/-- TX_SEND followed at once by READ_RX: when TX_SEND is accepted, READ_RX is refused with STATE_ERR (70_reset_and_hazards.md R250,
a sentence the spec marks as its own inference). -/
def Obligations.ReadRxRightAfterTxSendIsRefused : Prop :=
  ∀ (s : State) (k : Octet) (rest : List Input), s.Inv → s.state = .assemble → s.closed = false →
    s.inputs = .command (encode .txSend) :: .command (encode (.readRx k)) :: rest →
    ∃ t : State, Host.Core.run core 2 s = .next t ∧
      t.rspOut = s.rspOut ++ [⟨0x00#8, 0#32⟩, ⟨0x02#8, 0#32⟩] ∧ t.state = .rxwait ∧
      t.result = .none ∧ t.framelen = 0#9 ∧ t.rxcrc = 0xFFFF#16

/-- CRC_BLOCK of a list of octets, of any length and from any state, leaves their crc16 in CRC and answers it last; it changes no other
register (30_encoding.md R93, 40_checksum.md R112). -/
def Obligations.CrcBlockAnswersTheChecksum : Prop :=
  ∀ (s : State) (octets : List Octet) (rest : List Input),
    s.inputs = (Asm.crcBlock octets).map (fun i => Input.command (encode i)) ++ rest →
    Host.Core.run core (octets.length + 2) s =
      .next { s with inputs := rest, crc := crc16 octets,
                     rspOut := s.rspOut ++ List.replicate (octets.length + 1) ⟨0x00#8, 0#32⟩ ++
                       [⟨0x00#8, (crc16 octets).setWidth 32⟩] }

/-- READ_DELAY with no RESET between its two reads gives the whole of DELAY, `hi * 2^32 + lo`, even while the line delivers an octet
between them (30_encoding.md R93, 70_reset_and_hazards.md R255). -/
def Obligations.ReadDelayGivesBothHalves : Prop :=
  ∀ (s : State) (octets : List Octet) (rest : List Input),
    s.inputs = .command (encode (.read RegName.DELAY_LO.number)) :: octets.map Input.lineRx ++
      .command (encode (.read RegName.DELAY_HI.number)) :: rest →
    ∃ (t : State) (lo hi : Word), Host.Core.run core (octets.length + 2) s = .next t ∧
      t.rspOut = s.rspOut ++ [⟨0x00#8, lo⟩, ⟨0x00#8, hi⟩] ∧ t.delay = s.delay ∧
      hi.toNat * 2 ^ 32 + lo.toNat = s.delay.toNat

/-- After the end of a run, whatever octets the line still delivers change nothing (70_reset_and_hazards.md R257). -/
def Obligations.LineOctetsAfterTheRunChangeNothing : Prop :=
  ∀ (s : State) (octets : List Octet), s.runEnded = true → s.inputs = octets.map Input.lineRx →
    Host.Core.run core octets.length s = .next { s with inputs := [] }
end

::::::::

Directions for this task
Every line of the data above belongs in the answer, unchanged.

Response to the task
/-- TX_SEND followed at once by READ_RX: when TX_SEND is accepted, READ_RX is refused with STATE_ERR (70_reset_and_hazards.md R250,
a sentence the spec marks as its own inference). -/
def Obligations.ReadRxRightAfterTxSendIsRefused : Prop :=
  ∀ (s : State) (k : Octet) (rest : List Input), s.Inv → s.state = .assemble → s.closed = false →
    s.inputs = .command (encode .txSend) :: .command (encode (.readRx k)) :: rest →
    ∃ t : State, Host.Core.run core 2 s = .next t ∧
      t.rspOut = s.rspOut ++ [⟨0x00#8, 0#32⟩, ⟨0x02#8, 0#32⟩] ∧ t.state = .rxwait ∧
      t.result = .none ∧ t.framelen = 0#9 ∧ t.rxcrc = 0xFFFF#16

/-- CRC_BLOCK of a list of octets, of any length and from any state, leaves their crc16 in CRC and answers it last; it changes no other
register (30_encoding.md R93, 40_checksum.md R112). -/
def Obligations.CrcBlockAnswersTheChecksum : Prop :=
  ∀ (s : State) (octets : List Octet) (rest : List Input),
    s.inputs = (Asm.crcBlock octets).map (fun i => Input.command (encode i)) ++ rest →
    Host.Core.run core (octets.length + 2) s =
      .next { s with inputs := rest, crc := crc16 octets,
                     rspOut := s.rspOut ++ List.replicate (octets.length + 1) ⟨0x00#8, 0#32⟩ ++
                       [⟨0x00#8, (crc16 octets).setWidth 32⟩] }

/-- READ_DELAY with no RESET between its two reads gives the whole of DELAY, `hi * 2^32 + lo`, even while the line delivers an octet
between them (30_encoding.md R93, 70_reset_and_hazards.md R255). -/
def Obligations.ReadDelayGivesBothHalves : Prop :=
  ∀ (s : State) (octets : List Octet) (rest : List Input),
    s.inputs = .command (encode (.read RegName.DELAY_LO.number)) :: octets.map Input.lineRx ++
      .command (encode (.read RegName.DELAY_HI.number)) :: rest →
    ∃ (t : State) (lo hi : Word), Host.Core.run core (octets.length + 2) s = .next t ∧
      t.rspOut = s.rspOut ++ [⟨0x00#8, lo⟩, ⟨0x00#8, hi⟩] ∧ t.delay = s.delay ∧
      hi.toNat * 2 ^ 32 + lo.toNat = s.delay.toNat

/-- After the end of a run, whatever octets the line still delivers change nothing (70_reset_and_hazards.md R257). -/
def Obligations.LineOctetsAfterTheRunChangeNothing : Prop :=
  ∀ (s : State) (octets : List Octet), s.runEnded = true → s.inputs = octets.map Input.lineRx →
    Host.Core.run core octets.length s = .next { s with inputs := [] }
end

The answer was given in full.